Существенным ограничением урожайности сахарной свеклы является пагубное воздействие на нее насекомых-вредителей. Одной из перспективных стратегий обеспечения устойчивости растений выступает интеграция в растительный геном генов сry-белков Bacillus thuringiensis. Целью настоящей работы была генетическая трансформация сахарной свеклы линии ММ1/2 векторными конструкциями pRD400-cry1C и pRD400-cry2A, несущими гены cry1C и cry2A соответственно. В результате оптимизации протокола трансформации и прямой регенерации из листовых дисков с использованием 1 мг/л бензиламинопурина, а также 0,25 мг/л бензиламинопурина и 0,1 мг/л индолил-масляной кислоты получены трансгенные линии сахарной свеклы, несущие гены cry1C и cry2A. С помощью ПЦР-анализа подтверждена интеграция cry2A и cry1C в их геном, а с помощью метода ПЦР с обратной транс-крипцией установлено наличие экспрессии указанных генов в этих линиях.
Істотним обмеженням врожайності цукрових буряків є згубний вплив на цю культуру комах-шкідників. Однією з перспективних стратегій забезпечення стійкості рослин є інтеграція в рослинний геном генів сry-білків Bacillus thuringiensis. Метою даної роботи була генетична трансформація цукрового буряку лінії ММ1/2 векторними конструкціями pRD400-cry1C і pRD400-cry2A, що несуть гени cry1C та cry2A відповідно. У результаті оптимізації протоколу трансформації та прямої регенерації з листових дисків із використанням 1 мг/л бензиламінопурину, а також 0,25 мг/л бензиламінопурину та 0,1 мг/л ін-доліл-масляної кислоти отримано трансгенні лінії цукрового буряку, що несуть гени cry1C і cry2A. За допомогою ПЛР-аналізу підтверджено інтеграцію cry2A і cry1C в їхній геном, а за допомогою ПЛР зі зворотною транскрипцією встановлено наявність експресії даних генів в цих лініях.
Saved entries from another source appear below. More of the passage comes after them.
-- ==== Sys2Proof/Certificates/Slice0/Obligations.lean ====
section
/-!
DEFINITION. The statements for the provers. A statement marked (model) rests on a choice of the model, named with its
log entry; every other one on the rules it cites in OBLIGATIONS.json.
-/

open Sys2Proof Sys2Proof.Machine

/-! Reset and the CodeTable. -/

/-- R231 for the state the machine starts in: every register has its reset value. -/
def Obligations.ResetStateHasTheResetValues : Prop := State.reset.RegistersReset

/-- The invariant holds right after reset. -/
def Obligations.ResetStateKeepsTheInvariant : Prop := State.reset.Inv

/-- R172, with R233: RESET completes between commands, sets all registers to their reset values, leaves the CodeTable,
the window and the pending commands alone, and the response is no longer valid (the model drops it, log 5). -/
def Obligations.ResetCommandResetsRegistersOnly : Prop :=
  ∀ s : State, s.phase = .idle →
    ∃ t, exec .reset s = .next t ∧ t.RegistersReset ∧ SameStorage s t ∧ SameWindow s t ∧ t.response = none ∧
      t.phase = .idle

/-- R234, last sentence: RESET applied twice equals RESET applied once. -/
def Obligations.ResetTwiceIsResetOnce : Prop :=
  ∀ s t : State, s.phase = .idle → exec .reset s = .next t → exec .reset t = .next t

/-- R171: NEW completes with a well-formed table, binds it and resets the registers; with any other table it is refused
(the name of the refusal is the model's, log 9). (model) Every window byte reads as the opaque power-on constant of the
new instance, logs 1 and 2: that is how the model says R232's "unspecified"; the response is dropped, log 5. -/
def Obligations.NewBindsAWellFormedTable : Prop :=
  ∀ (T : CodeTable) (s : State), s.phase = .idle →
    (T.wf = true → ∃ t, exec (.new T) s = .next t ∧ t.RegistersReset ∧ t.table = T ∧ t.port = s.port ∧
      t.response = none ∧ t.phase = .idle ∧ ∀ p, memRead t p = Config.powerOnByte t.draw p.toNat) ∧
    (T.wf = false → exec (.new T) s = .refused .malformedTable)

/-- R42 items 5 and 6 are what `CodeTable.wf` tests: a table is well-formed exactly when the seven items hold. -/
def Obligations.WellFormedTableIsTheSevenItems : Prop :=
  ∀ T : CodeTable, T.wf = true ↔
    (T.lenExtraBits.length = 16 ∧ T.lenBase.length = 16 ∧ T.lenBits.length = 16 ∧ T.lenAddend.length = 16 ∧
      T.lenLookup.length = 256 ∧ T.distBits.length = 64 ∧ T.distLookup.length = 256) ∧
    (∀ b < 256, T.lenLookupAt b < 16 ∧ T.distLookupAt b < 64) ∧
    (∀ i < 16, 1 ≤ T.lenBitsAt i ∧ T.lenBitsAt i ≤ 8) ∧ (∀ j < 64, 1 ≤ T.distBitsAt j ∧ T.distBitsAt j ≤ 8) ∧
    (∀ i < 16, T.lenExtraBitsAt i ≤ 8) ∧
    (∀ b < 256, ∀ c < 256, c % 2 ^ T.lenBitsAt (T.lenLookupAt b) = b % 2 ^ T.lenBitsAt (T.lenLookupAt b) →
      T.lenLookupAt c = T.lenLookupAt b) ∧
    (∀ b < 256, ∀ c < 256, c % 2 ^ T.distBitsAt (T.distLookupAt b) = b % 2 ^ T.distBitsAt (T.distLookupAt b) →
      T.distLookupAt c = T.distLookupAt b) ∧
    (∀ i < 16, T.lenAddendAt i + 2 ^ T.lenExtraBitsAt i - 1 + 2 ≤ 65535) ∧ T.endValue ≤ 65535

/-- The standard lookups are the ones R103's rule generates from the patterns and widths of R104 and R106. -/
def Obligations.StandardLookupsAreGenerated : Prop :=
  generateLookup standardLenPatterns standardTable.lenBits = standardTable.lenLookup ∧
    generateLookup standardDistPatterns standardTable.distBits = standardTable.distLookup

/-! The Symbol Decoder. -/

/-- Words written out from the spec's formats decode to their instructions. -/
def Obligations.SampleWordsDecode : Prop :=
  decodeInstr 0x082 9 standardTable 4 = .sym (.lit 0x41) 9 ∧
    decodeInstr 0xFF01 16 standardTable 4 = .sym (.endMark 15 255) 16 ∧
    decodeInstr 0x3C9 13 standardTable 4 = .sym (.pairL8 1 0 1) 13 ∧
    decodeInstr 0x3F00FE01 30 standardTable 6 = .sym (.pairL15 254 63 63) 30 ∧
    decodeDistance { table := standardTable, dictBits := 5, lenVal := 8 } 0x79 = .distD3 3 ∧
    decodeCommand { cmd := 3, chunk := [], table := standardTable } = .new standardTable

/-- R122: a window whose bit 0 is 0 is a literal of 9 bits, or 9 - nbits bits are missing. -/
def Obligations.LiteralDecodesInNineBits : Prop :=
  ∀ (win nbits : Nat) (T : CodeTable) (d : Nat), field win 0 1 = 0 →
    decode win nbits T d =
      if 9 > nbits then .needBits (9 - nbits) else .sym (.literal (BitVec.ofNat 8 (field win 1 8))) 9

/-- R124: a class 1 window whose length value is the END sentinel is the end marker, with no distance read. -/
def Obligations.EndMarkerDecodesWithoutDistance : Prop :=
  ∀ (win nbits : Nat) (T : CodeTable) (d : Nat), field win 0 1 = 1 →
    let lc := T.lenLookupAt (field win 1 8)
    let w := T.lenBitsAt lc
    let e := T.lenExtraBitsAt lc
    (if e ≠ 0 then T.lenAddendAt lc + field win (1 + w) e else lc) = T.endValue →
    decode win nbits T d = if 1 + w + e > nbits then .needBits (1 + w + e - nbits) else .sym .endMark (1 + w + e)

/-- R120, R129: a returned symbol uses at least 2 bits and no more than there are, a missing count is between 1 and 280,
and length and distance are in the ranges of R129. -/
def Obligations.DecodeResultsStayInRange : Prop :=
  ∀ (win nbits : Nat) (T : CodeTable) (d : Nat), T.wf = true → d ≤ 255 →
    (∀ sym used, decode win nbits T d = .sym sym used → 2 ≤ used ∧ used ≤ nbits ∧ used ≤ 280) ∧
    (∀ n, decode win nbits T d = .needBits n → 1 ≤ n ∧ n ≤ 280) ∧
    (∀ dist len used, decode win nbits T d = .sym (.pair dist len) used →
      2 ≤ len ∧ len ≤ 65535 ∧ 1 ≤ dist ∧ dist ≤ 64 * 2 ^ trailingWidth (len - 2) d)

/-- R130: a returned symbol depends only on the bits it uses. -/
def Obligations.SymbolDependsOnUsedBitsOnly : Prop :=
  ∀ (win win' nbits nbits' : Nat) (T : CodeTable) (d : Nat) (sym : Symbol) (used : Nat), T.wf = true →
    decode win nbits T d = .sym sym used → win' % 2 ^ used = win % 2 ^ used → used ≤ nbits' →
    decode win' nbits' T d = .sym sym used

/-- R131: with fewer valid bits than the true symbol needs, the answer is `NeedBits`, whatever the padding. -/
def Obligations.PaddingNeverFakesASymbol : Prop :=
  ∀ (win win' N nbits : Nat) (T : CodeTable) (d : Nat) (sym : Symbol) (used : Nat), T.wf = true →
    decode win N T d = .sym sym used → nbits < used → win' % 2 ^ nbits = win % 2 ^ nbits →
    ∃ n, decode win' nbits T d = .needBits n

/-- The property R125 ends with: every length code, extra field, distance code and trailing field the table has
decodes to the distance and the length of the formulas, using the sum of the widths, whatever bits follow. -/
def Obligations.EncodedPairDecodesToItsFormulas : Prop :=
  ∀ (c : Context) (lc extra dc low above nbits : Nat), c.table.wf = true →
    pairFieldsOk c.table c.dictBits lc extra dc low = true →
    let val := lengthValue c.table lc extra
    let tw := if val = 0 then 2 else c.dictBits
    let used := 1 + c.table.lenBitsAt lc + c.table.lenExtraBitsAt lc + c.table.distBitsAt dc + tw
    used ≤ nbits →
    decode ((encodePair c lc extra dc low).value + above * 2 ^ used) nbits c.table c.dictBits =
      .sym (.pair (dc * 2 ^ tw + low + 1) (val + 2)) used

/-- Decode and encode agree for LIT, END and PAIR.L0 to PAIR.L15, whatever bits follow the symbol. -/
def Obligations.EncodedSymbolDecodesToItself : Prop :=
  ∀ (c : Context) (i : Instr) (b : Bits) (above nbits : Nat), c.table.wf = true → i.wf c = true →
    i.space = .symbol → encode c i = .bits b → b.width ≤ nbits →
    decodeInstr (b.value + above * 2 ^ b.width) nbits c.table c.dictBits = .sym i b.width

/-- Decode and encode agree for all 88 instructions, each in its word space. -/
def Obligations.DecodeOfEncodeIsTheInstruction : Prop :=
  ∀ (c : Context) (i : Instr), c.table.wf = true → i.wf c = true → decodeIn c i.space (encode c i) = some i

/-- With the standard table the other direction holds too: the decoded symbol is well-formed and encodes to the bits it
was read from. -/
def Obligations.EncodeOfDecodeIsTheBits : Prop :=
  ∀ (win nbits d lenVal : Nat) (i : Instr) (used : Nat), decodeInstr win nbits standardTable d = .sym i used →
    i.wf { table := standardTable, dictBits := d, lenVal := lenVal } = true ∧
      encode { table := standardTable, dictBits := d, lenVal := lenVal } i =
        .bits { value := win % 2 ^ used, width := used }

/-- R113 and R121 agree: whatever symbol the assembling rule has an instruction for, decoding that instruction's bits,
whatever follows them, gives the symbol. (model) Which fields the rule has for a table that is not the standard one is
log 22. -/
def Obligations.AssembledSymbolDecodesToItself : Prop :=
  ∀ (c : Context) (sym : Symbol) (i : Instr) (b : Bits) (above nbits : Nat), c.table.wf = true →
    instrOf c sym = some i → encode c i = .bits b → b.width ≤ nbits →
    decode (b.value + above * 2 ^ b.width) nbits c.table c.dictBits = .sym sym b.width

/-- With the standard table the assembling rule of R113 has an instruction for every literal, for END (R96: length code
15, extra bits 255) and for every length 2 to 518 with every distance the distance codes reach. -/
def Obligations.StandardSymbolsCanBeAssembled : Prop :=
  ∀ c : Context, c.table = standardTable →
    (∀ b : Byte, instrOf c (.literal b) = some (.lit b)) ∧ instrOf c .endMark = some (.endMark 15 255) ∧
    ∀ d l : Nat, 2 ≤ l → l ≤ 518 → 1 ≤ d → d ≤ 64 * 2 ^ trailingWidth (l - 2) c.dictBits →
      ∃ lc extra, lc < 16 ∧ lengthValue standardTable lc extra = l - 2 ∧
        instrOf c (.pair d l) = some (.ofPair lc extra ((d - 1) / 2 ^ trailingWidth (l - 2) c.dictBits)
          ((d - 1) % 2 ^ trailingWidth (l - 2) c.dictBits))

/-! The header. -/

/-- R141, accepted value: MODE 0 completes, writes no register and hands over to the dictionary byte. (model) The phase
is the model's, log 6; that it acts so given by hand in any phase, and with `fatal` set, is log 17, and on an operand
that is not the chunk's byte, log 23. -/
def Obligations.ModeZeroGoesOnToDict : Prop :=
  ∀ s : State, s.headerOutstanding = true → exec (.mode 0) s = .next { s with phase := .dictByte }

/-- R141, R206: any other mode byte raises UNSUPPORTED_MODE and writes nothing else but the stop reason. (model) The
stop reason is the model's field, which R176 sets for the pair only, log 6; that MODE acts so given by hand in any
phase, and raises again with `fatal` set, is log 17, and on an operand that is not the chunk's byte, log 23. -/
def Obligations.ModeNonzeroRaisesFatal : Prop :=
  ∀ (b : Byte) (s : State), s.headerOutstanding = true → b ≠ 0 →
    exec (.mode b) s = .next { s with fatal := true, faultCode := .unsupportedMode, reason := .fault }

/-- R142, R144: DICT completes, stores its byte unchanged and clears both header flags; both bytes are consumed.
(model) The phase it goes on to is the model's, log 6; that it acts so given by hand in any phase, and with `fatal` set,
is log 17, and on an operand that is not the chunk's byte, log 23. -/
def Obligations.DictIsStoredVerbatim : Prop :=
  ∀ (b : Byte) (s : State), s.headerOutstanding = true →
    exec (.dict b) s =
      .next { s with dictBits := b, needMode := false, needDict := false, pos := 2, phase := .swap }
The impact of insect pests significantly limits sugar beet crop yields. The integration of cry-genes of Bacillus thuringiensis into the plant genome is a promising strategy to ensure plant resistance. The aim of this work was to obtain sugar beet lines (based on the MM1/2 line) transformed with cry2A and cry1C genes. We have optimized the transformation protocol and direct plantlet regeneration protocol from leaf explants using 1 mg/L benzylaminopurine as well as 0.25 mg/L benzylaminopurine and 0.1 mg/L indole-butyric acid. Consequently, transgenic sugar beet lines transformed with vector constructs pRD400-cry1C and pRD400-cry2A have been obtained. PCR analysis revealed integration of cry2A and cry1C into the genome of transgenic lines and expression of these genes in leaf tissues was shown by reverse transcription PCR.